Data records:

◇ ◇ ◇ ◇ ◇ ◇ ◇

/-- A conflict over this head's HID (R540, R541). -/
def State.conflict (s : State) (arrayId chip held : Nat) : State :=
  let me := (s.fab.held, s.pair.arrayId, Config.chip.toNat)
  let won := if me.1 ≠ held then decide (held < me.1) else if me.2.1 ≠ arrayId then decide (me.2.1 < arrayId) else decide (me.2.2 < chip)
  let s := ((s.raise (fabSlot 1) Cond.FAB_HID_CONFLICT (s.get F.FAB_ID_HID)).irq (fabSlot 1) 2).setAll
    [(F.FAB_CONFLICT_VALID, 1), (F.FAB_CONFLICT_WON, b2n won), (F.FAB_CONFLICT_HID, s.get F.FAB_ID_HID), (F.FAB_CONFLICT_BEAT, s.beat32)]
  if won then s
  else ((s.set F.FAB_STAT_STATE 3).modFab (fun f => { f with idWritten := false })).fabShut

/-- Take in a datagram of a type, 1 HELLO or 2 LEAVE, that passes R538; one of another type does not concern the command. -/
def State.helloTake (s : State) (l : List Nat) (typ : Nat) (f : FabHello → State → State) : State :=
  if !s.fabMay ∨ s.get F.FAB_STAT_STATE = 0 ∨ s.get F.FAB_STAT_STATE = 4 ∨ l.getD 3 0 ≠ typ then s
  else
    let (key, s) := s.slotFor (s.get F.FAB_CFG_KEY_SLOT) 1
    let x := helloOf l
    if s.helloBad key l then s.bump F.FAB_CNT_HELLO_BAD_COUNT
    else f x ((s.modFab (fun f => { f with seqs := AL.put x.chip x.seq f.seqs })).bump F.FAB_CNT_HELLO_RX_COUNT)

/-- A hello creates its member or refreshes it (R539). -/
def State.memberSeen (s : State) (x : FabHello) : State :=
  let old := AL.get x.hid s.fab.members
  let fresh := (old.map (fun m => m.st == 3)).getD true
  let m : FabMember := {
    st := if bitOf x.flags 2 then 1 else 2, home := bitOf x.flags 1, arrayId := x.arrayId, chip := x.chip, held := x.held, ldtPort := x.ldtPort
    v4 := if bitOf x.flags 3 then some x.v4 else none, v6 := if bitOf x.flags 4 then some x.v6 else none, beat := s.beat
    noRoute := (old.map (fun m => m.noRoute && !fresh)).getD false }
  let s := s.modFab (fun f => { f with members := AL.put x.hid m f.members })
  let s := if fresh then (s.irq (fabSlot 1) 1).bump F.FAB_CNT_JOIN_COUNT else s
  s.fabCount.homesCheck

/-- `FAB_HELLO_RX` (R538 to R541). A hello of this head comes back to it unseen; one that claims the peer's HID with another
array is only counted. -/
def execFabHelloRx (l : List Nat) (s : State) : Res :=
  .next (s.helloTake l 1 (fun x s =>
    let own := s.get F.FAB_ID_HID
    if x.hid = own then
      (if x.arrayId ≠ s.pair.arrayId ∨ x.chip ≠ Config.chip.toNat then s.conflict x.arrayId x.chip x.held else s)
    else if x.hid = peerHid own ∧ x.arrayId ≠ s.pair.arrayId then s
    else s.memberSeen x))

/-- `FAB_LEAVE_RX` (R539). -/
def execFabLeaveRx (l : List Nat) (s : State) : Res := .next (s.helloTake l 2 (fun x s => s.memberLost x.hid))

/-- `FAB_MEMBER_MISS` (R539): `MISS_LIMIT` hello periods without a valid hello. -/
def execFabMemberMiss (hid : Nat) (s : State) : Res :=
  .next (match AL.get hid s.fab.members with
    | some m => if m.st ≠ 3 ∧ m.beat + 16384 * s.get F.FAB_CFG_MISS_LIMIT ≤ s.beat then s.memberLost hid else s
    | none => s)

end Sys2Proof.Machine
end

◇ ◇ ◇ ◇ ◇ ◇ ◇

Please give an exact copy of the lines above, beginning with the line containing "HID with another" and running through the line containing "if x.hid = own then", and of no other lines.

/-- `FAB_HELLO_RX` (R538 to R541). A hello of this head comes back to it unseen; one that claims the peer's HID with another
array is only counted. -/
def execFabHelloRx (l : List Nat) (s : State) : Res :=
  .next (s.helloTake l 1 (fun x s =>
    let own := s.get F.FAB_ID_HID
    if x.hid = own then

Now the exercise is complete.